WHAT YOU WILL DO
Reproduce exactly the line containing "let mv := fun" and every line after it, through the last line of the records below; add nothing.

(Collected data entries)

/-- Sweep k reached by fabric time: a pending response that it takes comes into force, with the ID of the first sweep that
takes it on the present grid (R68); RUN plays no part in it (notes/assumptions/13.md). -/
def State.respSwitch (s : State) (k : Nat) : State :=
  match s.sch.pend with
  | some (idx, t0) =>
    if t0 ≤ s.sweepAt k then
      (s.wrAll [(SCH_STATUS_RESP_ACT, idx), (SCH_STATUS_RESP_PEND, 0), (SCH_RESP_EFF_SWEEP, s.firstFrom t0)]).modSch fun c =>
        { c with pend := none }
    else s
  | none => s

/-- SCH_RESP_SEL_WRITE (R68). -/
def execSchRespSelWrite (idx : Fin 16) (s : State) : Out := done (whenLive s fun s => s.respWrite idx s.now)

/-! ### Sweeps as fabric time reaches them -/

/-- A sweep is produced: RUN = 1, the chain runs, and its instant lies beyond that of the newest sweep produced, so that no
ID is issued twice after a backward step (R71, R78). -/
def State.produces (s : State) (k : Nat) : Bool :=
  s.chainOn && s.on SCH_CTRL_RUN && (match s.sch.newest with | some (_, t) => t < s.sweepAt k | none => true)

/-- Fabric time reaches sweep k: a response may come into force, and the sweep is produced with the response in force. -/
def State.sweepTurn (s : State) (k : Nat) : State :=
  let s := s.respSwitch k
  if s.produces k then
    let s := s.modSch fun c =>
      { c with flight := c.flight ++ [{ k := k, inst := s.sweepAt k, resp := s.rd SCH_STATUS_RESP_ACT }],
               newest := some (k, s.sweepAt k) }
    { s with cfe := { s.cfe with prod := s.cfe.prod + 1 } }
  else s

/-- Fabric time runs from t0 to the present without a step. -/
def State.gridRun (s : State) (t0 : Nat) : State :=
  let a := s.firstAfter t0
  if s.works && (s.on SCH_CTRL_RUN || s.sch.pend.isSome) then
    (List.range (s.firstAfter s.now - a)).foldl (fun s i => s.sweepTurn (a + i)) s
  else s

/-- The instants that the chain holds moved by d ns (R71). -/
def SchState.shift (c : SchState) (d : Int) : SchState :=
  let mv := fun (x : SchSample) => { x with t := x.t + d }
  { c with
    phase := c.phase.map (· + (d : Rat))
    fine := c.fine.map mv
    quick := c.quick.map mv
    marks := c.marks.map fun m => { m with t := m.t + d }
    runs := c.runs.map fun r => (r.1 + d, r.2 + d)
    outages := c.outages.map fun o => (o.1 + d, o.2.map (· + (d : Rat))) }

/-- R71, a step of fabric time from t0 to the present: the chain's history moves along; a forward step skips the sweeps
between, though not one exactly at the present; a backward step to or before the newest sweep holds sweeps. SWEEP_SKIP is
set only while RUN = 1 (notes/assumptions/13.md). -/
def State.schStep (s : State) (t0 : Nat) : State :=
  let t1 := s.now
  let s := s.modSch fun c => c.shift ((t1 : Int) - t0)
  if t0 < t1 then
    let a := s.firstAfter t0
    let b := s.firstFrom t1
    let s := if a < b then s.respSwitch (b - 1) else s
    let s := if a < b && s.on SCH_CTRL_RUN then s.set1 SCH_ERR_SWEEP_SKIP else s
    if s.works && b < s.firstAfter t1 then s.sweepTurn b else s
  else match s.sch.newest with
    | some (_, t) => if t1 ≤ t && s.on SCH_CTRL_RUN then s.set1 SCH_ERR_SWEEP_HELD else s
    | none => s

EXERCISE RESULT
  let mv := fun (x : SchSample) => { x with t := x.t + d }
  { c with
    phase := c.phase.map (· + (d : Rat))
    fine := c.fine.map mv
    quick := c.quick.map mv
    marks := c.marks.map fun m => { m with t := m.t + d }
    runs := c.runs.map fun r => (r.1 + d, r.2 + d)
    outages := c.outages.map fun o => (o.1 + d, o.2.map (· + (d : Rat))) }

/-- R71, a step of fabric time from t0 to the present: the chain's history moves along; a forward step skips the sweeps
between, though not one exactly at the present; a backward step to or before the newest sweep holds sweeps. SWEEP_SKIP is
set only while RUN = 1 (notes/assumptions/13.md). -/
def State.schStep (s : State) (t0 : Nat) : State :=
  let t1 := s.now
  let s := s.modSch fun c => c.shift ((t1 : Int) - t0)
  if t0 < t1 then
    let a := s.firstAfter t0
    let b := s.firstFrom t1
    let s := if a < b then s.respSwitch (b - 1) else s
    let s := if a < b && s.on SCH_CTRL_RUN then s.set1 SCH_ERR_SWEEP_SKIP else s
    if s.works && b < s.firstAfter t1 then s.sweepTurn b else s
  else match s.sch.newest with
    | some (_, t) => if t1 ≤ t && s.on SCH_CTRL_RUN then s.set1 SCH_ERR_SWEEP_HELD else s
    | none => s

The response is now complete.